PROVIDED INFORMATION Start Marker

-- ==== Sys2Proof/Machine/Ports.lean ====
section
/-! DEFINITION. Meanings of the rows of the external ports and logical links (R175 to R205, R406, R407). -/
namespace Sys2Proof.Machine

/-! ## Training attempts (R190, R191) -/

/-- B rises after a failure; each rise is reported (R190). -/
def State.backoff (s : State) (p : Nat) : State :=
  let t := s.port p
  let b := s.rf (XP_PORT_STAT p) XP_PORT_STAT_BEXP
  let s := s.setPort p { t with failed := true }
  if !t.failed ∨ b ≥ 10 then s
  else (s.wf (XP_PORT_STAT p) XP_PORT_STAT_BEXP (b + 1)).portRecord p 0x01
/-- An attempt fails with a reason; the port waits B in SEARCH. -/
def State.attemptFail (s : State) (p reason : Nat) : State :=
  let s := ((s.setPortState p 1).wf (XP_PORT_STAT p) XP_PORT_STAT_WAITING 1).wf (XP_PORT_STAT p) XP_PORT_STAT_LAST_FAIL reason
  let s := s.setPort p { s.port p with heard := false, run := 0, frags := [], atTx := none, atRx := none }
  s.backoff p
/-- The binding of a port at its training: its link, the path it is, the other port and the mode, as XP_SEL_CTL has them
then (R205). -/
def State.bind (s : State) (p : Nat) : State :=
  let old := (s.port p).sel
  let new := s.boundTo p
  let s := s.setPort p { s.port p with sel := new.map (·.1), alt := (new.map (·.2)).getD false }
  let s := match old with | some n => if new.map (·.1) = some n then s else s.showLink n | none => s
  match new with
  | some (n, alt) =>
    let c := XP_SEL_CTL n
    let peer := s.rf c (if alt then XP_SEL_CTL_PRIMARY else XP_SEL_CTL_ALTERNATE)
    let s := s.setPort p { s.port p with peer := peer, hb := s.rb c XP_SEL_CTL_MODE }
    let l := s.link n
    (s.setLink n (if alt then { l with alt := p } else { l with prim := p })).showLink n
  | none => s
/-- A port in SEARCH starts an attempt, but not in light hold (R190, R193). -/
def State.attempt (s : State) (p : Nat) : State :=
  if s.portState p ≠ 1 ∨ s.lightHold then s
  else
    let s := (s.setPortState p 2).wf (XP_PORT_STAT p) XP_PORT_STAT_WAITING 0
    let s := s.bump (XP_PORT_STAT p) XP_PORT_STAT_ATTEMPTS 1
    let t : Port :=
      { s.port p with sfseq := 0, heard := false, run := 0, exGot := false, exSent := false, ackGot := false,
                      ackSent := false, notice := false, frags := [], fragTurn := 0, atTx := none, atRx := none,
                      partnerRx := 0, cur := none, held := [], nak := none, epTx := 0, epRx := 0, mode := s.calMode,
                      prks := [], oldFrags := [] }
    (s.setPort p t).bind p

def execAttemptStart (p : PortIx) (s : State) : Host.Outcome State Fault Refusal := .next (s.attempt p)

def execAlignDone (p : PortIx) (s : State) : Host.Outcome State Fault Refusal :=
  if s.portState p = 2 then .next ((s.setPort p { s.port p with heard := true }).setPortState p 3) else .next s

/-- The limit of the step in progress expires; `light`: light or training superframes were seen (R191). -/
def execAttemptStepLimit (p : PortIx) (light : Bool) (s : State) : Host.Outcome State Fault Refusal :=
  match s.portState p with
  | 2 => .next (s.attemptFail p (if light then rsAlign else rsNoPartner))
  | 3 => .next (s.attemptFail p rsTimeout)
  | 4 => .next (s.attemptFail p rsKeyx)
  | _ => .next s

PROVIDED INFORMATION End Marker

WHAT TO WORK ON:
The first line of the entries, the line with "p with sfseq", and every line between them should be retyped exactly, and nothing else.

WRITTEN RESPONSE:
-- ==== Sys2Proof/Machine/Ports.lean ====
section
/-! DEFINITION. Meanings of the rows of the external ports and logical links (R175 to R205, R406, R407). -/
namespace Sys2Proof.Machine

/-! ## Training attempts (R190, R191) -/

/-- B rises after a failure; each rise is reported (R190). -/
def State.backoff (s : State) (p : Nat) : State :=
  let t := s.port p
  let b := s.rf (XP_PORT_STAT p) XP_PORT_STAT_BEXP
  let s := s.setPort p { t with failed := true }
  if !t.failed ∨ b ≥ 10 then s
  else (s.wf (XP_PORT_STAT p) XP_PORT_STAT_BEXP (b + 1)).portRecord p 0x01
/-- An attempt fails with a reason; the port waits B in SEARCH. -/
def State.attemptFail (s : State) (p reason : Nat) : State :=
  let s := ((s.setPortState p 1).wf (XP_PORT_STAT p) XP_PORT_STAT_WAITING 1).wf (XP_PORT_STAT p) XP_PORT_STAT_LAST_FAIL reason
  let s := s.setPort p { s.port p with heard := false, run := 0, frags := [], atTx := none, atRx := none }
  s.backoff p
/-- The binding of a port at its training: its link, the path it is, the other port and the mode, as XP_SEL_CTL has them
then (R205). -/
def State.bind (s : State) (p : Nat) : State :=
  let old := (s.port p).sel
  let new := s.boundTo p
  let s := s.setPort p { s.port p with sel := new.map (·.1), alt := (new.map (·.2)).getD false }
  let s := match old with | some n => if new.map (·.1) = some n then s else s.showLink n | none => s
  match new with
  | some (n, alt) =>
    let c := XP_SEL_CTL n
    let peer := s.rf c (if alt then XP_SEL_CTL_PRIMARY else XP_SEL_CTL_ALTERNATE)
    let s := s.setPort p { s.port p with peer := peer, hb := s.rb c XP_SEL_CTL_MODE }
    let l := s.link n
    (s.setLink n (if alt then { l with alt := p } else { l with prim := p })).showLink n
  | none => s
/-- A port in SEARCH starts an attempt, but not in light hold (R190, R193). -/
def State.attempt (s : State) (p : Nat) : State :=
  if s.portState p ≠ 1 ∨ s.lightHold then s
  else
    let s := (s.setPortState p 2).wf (XP_PORT_STAT p) XP_PORT_STAT_WAITING 0
    let s := s.bump (XP_PORT_STAT p) XP_PORT_STAT_ATTEMPTS 1
    let t : Port :=
      { s.port p with sfseq := 0, heard := false, run := 0, exGot := false, exSent := false, ackGot := false,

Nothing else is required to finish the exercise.